Participants agreed with each other about the inferred affect of invisible target characters. We used single-subject Pearson correlation to quantify between-subject agreement. We calculated the pairwise correlation coefficient between pairs of affect ratings from different subjects judging the same clip, which were then divided by single-subject test–retest correlations to obtain normalized values (see SI Appendix, Fig. S2 for other measures of between-subject agreement, including split-half correlation and intraclass correlation). These normalized correlation values measure the ratio of the similarity in affect ratings given by different observers relative to the ceiling value, which is the similarity in affect ratings given by the same observer. We found high intersubject agreement in the inferred affect ratings of the invisible character, with a mean normalized single-subject agreement value of 0.61 (bootstrapped 95% CI: 0.50–0.71; P < 0.001, permutation tests, see SI Appendix) for valence and 0.57 (bootstrapped 95% CI: 0.46–0.68; P < 0.001, permutation tests) for arousal (Fig. 2A). All mean correlation coefficients were computed by first applying Fisher Z transformation on all individual correlations, averaging the transformed values, and then transforming the mean back to Pearson’s r. Our result indicates that observers agreed with each other about the affect of invisible characters, but it does not yet reveal how accurate they were compared with when the characters were visible.

Fig. 2. — (A) Between-subject agreement evaluated by normalized single-subject Pearson correlation. (B) IAT accuracy evaluated by mean Pearson correlation coefficients between inferred affect ratings of the invisible target character and fully informed affect ratings of the visible target. (C) Mean partial correlations between inferred affect ratings of the invisible target and fully informed affect ratings of the visible target when controlling for fully informed affect ratings of the visible partner. Error bars represent bootstrapped 95% CI. Dashed lines represent means of permuted null distributions (*SI Appendix*, *Permutation Test*).

We measured the accuracy of IAT by comparing inferred affect ratings to affect ratings made when the target character was visible under what we call the “fully informed” condition (Fig. 1C). Because there is no absolute ground truth for the expressed affect of the characters on screen, we consider the group consensus of affective interpretations under the fully informed condition as a practical approximation of ground truth. The fully informed condition includes all of the visual information in the scene, so it is the closest to the default state observers encounter in typical circumstances. To measure the similarity between conditions, we calculated how well the inferred affect ratings (Fig. 1B) correlated with the fully informed ratings; we will refer to this measure of similarity as accuracy. To establish the fully informed affect ratings, we asked a different group of 32 participants to track and rate the affect of the target character when he or she was visible on the screen. We chose a between-subject approach to avoid memory effects and interference between conditions. If participants inferred the affect of the invisible target accurately, the inferred affect ratings should closely follow the fully informed affect ratings of the visible target (Fig. 1 D and E). To quantify IAT accuracy, we computed Pearson correlation coefficients of the time series between inferred affect ratings of the invisible targets and fully informed affect ratings of the same targets when visible. We found a high degree of similarity between inferred affect ratings and fully informed affect ratings, with mean (Fisher Z transformed) Pearson correlation coefficients of 0.76 (bootstrapped 95% CI: 0.65–0.83; P < 0.001, permutation tests) and 0.73 (bootstrapped 95% CI: 0.60–0.83; P < 0.001, permutation tests) for valence and arousal, respectively (Fig. 2B). Since between-subject agreement and IAT accuracy were similar for both valence and arousal, we collapsed the data across the two dimensions in the following analyses unless otherwise specified (see SI Appendix, Fig. S3 for data pertaining to individual dimensions). In summary, we found that even with no access to any face and body information of the target character, participants were able to accurately infer and track the affect of the invisible target based entirely on contextual cues alone.

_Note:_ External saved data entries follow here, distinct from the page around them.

-- ==== Sys2Proof/Machine/RegAccess.lean ====
section
/-!
DEFINITION. Register reads and writes (13 R423 to R444, 14 R448 to R458): where an address leads, what a read shows, what
a write stores, and what a write sets off.
-/

namespace Sys2Proof.Machine

/-! ### Addresses -/

/-- What an address names (13 R423, R424, 14 R448). -/
inductive Loc
  | mod (i : Nat)
  | axis (n : Fin 48) (i : Nat)
  | unlock
  | mbxSel
  | mbxStat
  | mbxD (j : Fin 4)
  | cal (i : Nat)
  | none
  deriving DecidableEq, Repr

def locate (addr : Nat) : Loc :=
  let page := addr / 65536; let off := addr % 65536
  if addr = 0x30 then .unlock
  else if addr = 0x100 then .mbxSel
  else if addr = 0x104 then .mbxStat
  else if addr = 0x108 then .mbxD 0 else if addr = 0x10C then .mbxD 1
  else if addr = 0x110 then .mbxD 2 else if addr = 0x114 then .mbxD 3
  else if 0x51000 ≤ addr && addr < 0x52000 && addr % 4 = 0 then .cal ((addr - 0x51000) / 4)
  else if h : 0x10 ≤ page ∧ page < 0x40 then
    match axDefs.findIdx? (·.addr = off) with
    | some i => .axis ⟨page - 0x10, by omega⟩ i
    | .none => .none
  else if page < 0x10 then
    match modDefs.findIdx? (·.addr = addr) with
    | some i => .mod i
    | .none => .none
  else .none

/-! ### What registers show -/

/-- Commands accepted and not yet answered (11 R368). -/
def PlaneSt.open_ (p : PlaneSt) : Nat := (p.acc.filter (·.reply.isNone)).length
def Blk.unanswered (b : Blk) : Nat := b.planes.toList.foldl (fun n p => n + p.open_) 0

def SideSt.num : SideSt → Nat | .off => 0 | .booting => 1 | .standby => 2 | .active => 3 | .out => 4

def Blk.side (b : Blk) (s : Side) : SideS := b.sides.get s.idx
def Blk.mapSide (b : Blk) (s : Side) (f : SideS → SideS) : Blk := { b with sides := b.sides.set s.idx (f (b.sides.get s.idx)) }
def Blk.smp (b : Blk) (s : Side) : SmPort := b.sm.get s.idx
def Blk.mapSm (b : Blk) (s : Side) (f : SmPort → SmPort) : Blk := { b with sm := b.sm.set s.idx (f (b.sm.get s.idx)) }

/-- The standby side is fit to take over (10 R330, 09 R300). -/
def Blk.stbyOk (b : Blk) : Bool :=
  match b.act with
  | none => false
  | some s => let o := b.side s.other; o.st == .standby && o.fit && !o.sick && b.bit CLK.STAT.STBY_LOCK

/-- The level driven on an OK output (17 R522); nap holds it. -/
def Blk.okOut (b : Blk) (s : Side) : Bool :=
  decide (20000 ≤ b.pw.auxMv) &&
    (if b.nap == .awake then b.ready && ((b.side s).st == .active || ((b.side s).st == .standby && b.stbyOk))
     else match s with | .a => b.pw.okA | .b => b.pw.okB)

/-- The exchange version in use (10 R333). -/
def Blk.xver (b : Blk) : Nat :=
  match (b.side .a).img, (b.side .b).img with
  | some x, some y =>
    let m := min x.xmax y.xmax
    let on := fun (s : SideSt) => s == .standby || s == .active
    if on (b.side .a).st && on (b.side .b).st && max x.xmin y.xmin ≤ m then m else 0
  | _, _ => 0

/-- Failures of a side in the last 24 h, in swaths (10 R330, R356). -/
def Blk.failCount (b : Blk) (s : Side) : Nat := ((b.side s).fails.filter fun t => decide (b.swath < t + 86400000)).length

/-- The work of a spare is in progress: a direct calibration, or an item under a stand-in (08 R283, R292). -/
def Blk.spareBusy (b : Blk) (x : Spare) : Bool :=
  match x.item with
  | none => false
  | some (.spare _) => true
  | some (.axis n s) => let sl := (b.axis n).slc.get s; sl.direct || sl.stand.isSome

/-- The nap conditions of 09 R304 that do not hold, as bits of `NAP_WAIT`; `own` commands are being executed and do not
count (notes/assumptions/22.md). -/
def Blk.napWait (b : Blk) (own : Nat) : Nat :=
  let busy := b.ax.any fun a =>
    !(a.mot.mode == .fallow || a.mot.mode == .unconfigured)
      || (match a.legs.phase with | .normal => false | .lost => false | _ => true)
  let plan := b.ax.any fun a => a.planned || a.mot.waiting.isSome
  let cal := b.meas.calSelf.isSome || b.meas.calWrite.isSome || b.meas.rw.isSome
    || b.meas.spares.any fun s => b.spareBusy s || s.use == 1
  let store := b.fw.isSome || b.sides.any (·.swap.isSome) || b.sm.any fun p => p.op.isSome || p.page.isSome
  let frames := b.ports.any (fun p => p.tx.any fun t => t.cur.isSome || t.wait != [])
    || decide (own < b.unanswered) || b.rx.ports.any fun p => p.re != [] || p.queue != [] || p.done != []
  Bool.bit busy + 2 * Bool.bit plan + 4 * Bool.bit cal + 8 * Bool.bit store + 16 * Bool.bit b.graze.run.isSome
    + 32 * Bool.bit frames + 64 * Bool.bit (!b.bit MOD.CTRL.NAP_EN)

/-- Every condition of nap has held for `NAP_DLY` ms, in whole cycles of the slow clock at 65.536 kHz (09 R304, 13 R445;
notes/assumptions/140.md): the module begins to enter it. -/
def Blk.napDue (b : Blk) : Bool :=
  b.running && b.act.isSome && b.napWait 0 = 0 && decide ((65536 * b.r MOD.CTRL.NAP_DLY + 999) / 1000 ≤ 65536 * b.napTicks / 25000)

/-- No slice runs (10 R357). -/
def Blk.grazeIdle (b : Blk) : Blk :=
  let b := { b with graze := { b.graze with run := none, banks := 0 }, yieldDue := false }
  ((b.setB GRAZE.STAT.RUN false).set GRAZE.STAT.ITEM 15).set GRAZE.STAT.AXIS 63

/-- A slice that ends before its item is done: the item is taken again later in the pass (10 R347). -/
def Blk.grazeBack (b : Blk) : Blk :=
  match b.graze.run with
  | none => b
  | some x => { b with graze := { b.graze with skipped := b.graze.skipped ++ [x] } }.grazeIdle

/-- An accepted command needs some axes (10 R347): a slice on one of them has to yield. -/
def Blk.needAxes (b : Blk) (ns : List (Fin 48)) : Bool :=
  b.graze.run.elim false fun x => x.2.elim false ns.contains

/-- The running slice yields to the command that needs its resource (10 R347). -/
def Blk.yieldNow (b : Blk) : Blk :=
  if !b.yieldDue then b
  else if b.graze.run.isSome then b.grazeBack.raise [GRAZE.EVT.YIELD]
  else { b with yieldDue := false }

/-- An admission starts motion, during a test of the link, a store or the chopper (10 R347). -/
def Blk.needLink (b : Blk) : Blk :=
  if b.graze.run.elim false fun x => x.1 = 6 || x.1 = 7 || x.1 = 8 then { b with yieldDue := true } else b

def insAll (w : Word) (l : List (Fld × Nat)) : Word := l.foldl (fun w x => x.1.ins w x.2) w

def Blk.fwWord (b : Blk) (s : Side) (w : Word) : Word :=
  let x := b.side s
  let i := x.img.elim (0, 0, 0) fun i => (i.ver, i.xmin, i.xmax)
  insAll w [(SIDE.FW_A.VER, i.1), (SIDE.FW_A.BANK, x.bank.val), (SIDE.FW_A.NEXT, (bankRec (b.smp s).mem).next.val),
            (SIDE.FW_A.XMIN, i.2.1), (SIDE.FW_A.XMAX, i.2.2)]

/-- An input that stands at 33.0 V or more and is not blocked for overvoltage (07 R224, 17 R504). -/
def Blk.supOk (b : Blk) (i : Fin 2) : Bool := decide (33000 ≤ b.pw.supMv.get i) && !b.pw.ovBlock.get i

/-- ES k ready: present and ready (17 R519). -/
def Blk.esOk (b : Blk) (k : Fin 2) : Bool := (b.pw.cart.get k).pres && (b.pw.cart.get k).rdy

/-- Spares that are free (08 R283). -/
def Blk.freeSpares (b : Blk) : List (Fin 8) :=
  (List.finRange 8).filter fun i => let s := b.meas.spares.get i; s.use == 0 && !s.fail

/-- Some slice of an enabled axis has an age of 10 or more (08 R285): of a slice that a spare replaces, the spare's; a failed slice without one
has no factors. -/
def Blk.stale (b : Blk) : Bool :=
  b.ax.any fun a => a.mot.mode.enabled && [(0 : Fin 2), 1].any fun s =>
    if (a.r AX.SLC_STAT.SUB).testBit s.val then
      decide (10 ≤ b.r (MEAS.SPF0.AGE.skip (a.r (if s = 0 then AX.SLC_STAT.SP0 else AX.SLC_STAT.SP1) % 8)))
    else !(a.r AX.SLC_STAT.FAIL).testBit s.val && decide (10 ≤ a.r (AX.SLC_FAC0.AGE.skip s.val))

/-- `STALE` is raised at each rise (08 R285). -/
def Blk.staleRise (b old : Blk) : Blk := b.raiseIf (b.stale && !old.stale) MEAS.EVT.STALE

/-- A budget field in force (07 R223). -/
def Blk.bud (b : Blk) (f : Fld) : Nat := { f with reg := f.reg - LEDG.BUD_PWR.P_IN_MAX.reg }.get b.plan.budget

/-- The log of the active side. -/
def Blk.log (b : Blk) : SideLog := b.logs.get (b.act.elim 0 (·.idx))

/-- The word that register i of the module pages shows. -/
def Blk.modWord (b : Blk) (own : Nat) (i : Nat) : Word :=
  let w := (b.regs[i]?).getD 0
  if i = MOD.STATE.PHASE.reg then
    let nw := b.napWait own
    insAll w [(MOD.STATE.ACT_SIDE, b.act.elim 0 (·.idx.val)), (MOD.STATE.STBY_OK, Bool.bit b.stbyOk),
      (MOD.STATE.OWNED, Bool.bit (b.sess.elim false fun s => !s.orphan)), (MOD.STATE.NAP_OK, Bool.bit (nw = 0)), (MOD.STATE.NAP_WAIT, nw)]
  else if i = MOD.SESS.SID.reg then
    (b.sess.elim w fun s => insAll w [(MOD.SESS.HB_TMO, s.tmo), (MOD.SESS.SID, s.sid.toNat), (MOD.SESS.OWNER, s.owner.toNat)])
  else if i = MOD.IO.STO_A.reg then
    let p := b.pw
    insAll w [(MOD.IO.STO_A, Bool.bit p.stoA), (MOD.IO.STO_B, Bool.bit p.stoB), (MOD.IO.TRIP_EXT, Bool.bit p.ext),
      (MOD.IO.AUX24, Bool.bit (20000 ≤ p.auxMv)), (MOD.IO.STRAP_MSTR, Bool.bit p.straps.mstr),
      (MOD.IO.STRAP_ALT, Bool.bit p.straps.alt), (MOD.IO.STRAP_BENCH, Bool.bit p.straps.bench), (MOD.IO.GD_PWR, Bool.bit p.gd),
      (MOD.IO.OK_A, Bool.bit (b.okOut .a)), (MOD.IO.OK_B, Bool.bit (b.okOut .b))]
  else if i = SIDE.STAT.XVER.reg then
    insAll w [(SIDE.STAT.A_ST, (b.side .a).st.num), (SIDE.STAT.B_ST, (b.side .b).st.num), (SIDE.STAT.XVER, b.xver),
      (SIDE.STAT.A_FAIL, min 15 (b.failCount .a)), (SIDE.STAT.B_FAIL, min 15 (b.failCount .b))]
  else if i = SIDE.FW_A.VER.reg then b.fwWord .a w
  else if i = SIDE.FW_B.VER.reg then b.fwWord .b w
  else if i = LEDG.STAT.RES_OP.reg then
    insAll w [(LEDG.STAT.SUP_A_OK, Bool.bit (b.supOk 0)), (LEDG.STAT.SUP_B_OK, Bool.bit (b.supOk 1)),
      (LEDG.STAT.ES0_OK, Bool.bit (b.esOk 0)), (LEDG.STAT.ES1_OK, Bool.bit (b.esOk 1))]
  else if i = LEDG.SWATH.SWATH_LO.reg then BitVec.ofNat 32 b.swath
  else if i = MEAS.SPARE.USE0.reg then
    (List.finRange 8).foldl (fun w k => let s := b.meas.spares.get k
      ((⟨0, 4 * k.val, 2⟩ : Fld).ins w s.use.val) ||| BitVec.ofNat 32 (Bool.bit s.fail * 2 ^ (4 * k.val + 2))) w
  else if i = MEAS.SPARE_MAP0.MAP0.reg || i = MEAS.SPARE_MAP1.MAP0.reg then
    (List.finRange 4).foldl (fun w k =>
      let s := (b.meas.spares[k.val + 4 * (i - MEAS.SPARE_MAP0.MAP0.reg)]?).getD {}
      (⟨0, 8 * k.val, 8⟩ : Fld).ins w (s.serves.elim 0 fun x => x.1.val + 64 * x.2.val + 128)) w
  else if i = MEAS.CAL_STAT.FREE.reg then insAll w [(MEAS.CAL_STAT.FREE, b.freeSpares.length), (MEAS.CAL_STAT.STALE, Bool.bit b.stale)]
  else if i = CAL.STAT.SRC.reg then
    let c := b.meas.copies.get b.meas.inUse
    insAll w [(CAL.STAT.SRC, Bool.bit c.written), (CAL.STAT.CRC_OK, Bool.bit c.ok), (CAL.STAT.WR_BUSY, Bool.bit b.meas.calWrite.isSome),
      (CAL.STAT.WR_CNT, min 65535 c.count)]
  else if i = CASC.STAT.POS.reg then
    let c := b.casc
    let me := c.mods.find? (·.pos = c.selfPos)
    if !b.stacked then insAll w [(CASC.STAT.ADDR, b.addr.toNat)]
    else insAll w [(CASC.STAT.POS, c.selfPos), (CASC.STAT.MASTER, Bool.bit (me.elim false (·.master))), (CASC.STAT.ALT, Bool.bit (me.elim false (·.alt))),
      (CASC.STAT.RA_OK, Bool.bit (!c.mods.any (·.wrap))), (CASC.STAT.RB_OK, Bool.bit (!c.mods.any (·.wrap))),
      (CASC.STAT.WRAP, Bool.bit (c.lostUp || c.lostDown)), (CASC.STAT.COUNT, (c.mods.filter (!·.heldOut)).length), (CASC.STAT.LVER, c.lver), (CASC.STAT.ADDR, b.addr.toNat)]
  else if i = LOG.HEAD.HEAD.reg then BitVec.ofNat 32 b.log.head
  else if i = LOG.TAIL.TAIL.reg then BitVec.ofNat 32 b.log.tail
  else if i = LOG.STAT.PEND.reg then
    insAll w [(LOG.STAT.WRAPPED, Bool.bit b.log.wrapped), (LOG.STAT.CAP_RUN, b.r LOG.CAP.EN),
      (LOG.STAT.MEM_OK, Bool.bit (b.act.elim false fun s => !((b.smp s).absent.getLsbD 0))), (LOG.STAT.PEND, min 255 b.log.buf.length)]
  else
    match (List.finRange 6).find? fun p => MB.STAT.LOAD.reg + 38 * p.val = i with
    | some p => let t := (b.ports.get p).tx
        MB.STAT.TXB_BUSY.ins w (Bool.bit (t.get 0).cur.isSome + 2 * Bool.bit (t.get 1).cur.isSome + 4 * Bool.bit (t.get 2).cur.isSome)
    | none => w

One might be concerned that participants simply tracked the affect of the other character who was visibly interacting with the target character (i.e., the partner character) and not actively using dynamic contextual information to infer the affect of the invisible target. To rule out this possibility, we collected affect ratings of the visible partner character in separate trials under fully informed conditions in experiment 1 (no occlusions; Fig. 1G). If participants inferred the affect of the invisible target rather than simply tracking the visible partner, we would expect the inferred affect of the invisible target to deviate significantly from the fully informed affect of the visible partner (Fig. 1 H and I) while still closely following the fully informed affect of the visible target (Fig. 1 D and E). To quantify this, we calculated partial correlations between inferred and fully informed affect ratings of the target when controlling for fully informed affect ratings of the partner. Separating out the variance attributable to the partner is a conservative approach because characters in an interaction can have covarying affect and emotions (e.g., SI Appendix, Fig. S1E), and the partner characters should be considered part of the dynamic context rather than just irrelevant information. We found the partial correlation coefficients between inferred affect ratings and fully informed affect ratings of the target character to be strong and significant (mean: 0.35; bootstrapped 95% CI: 0.24–0.45; P < 0.001, permutation tests) when accounting for those of the partner (Fig. 2C and SI Appendix, Fig. S3A). This result suggests that when participants were asked to infer and track the invisible target, they did not simply track the visible partner character. The target’s affect is more than a linear transformation of the partner’s affect: the visual scene background information matters too.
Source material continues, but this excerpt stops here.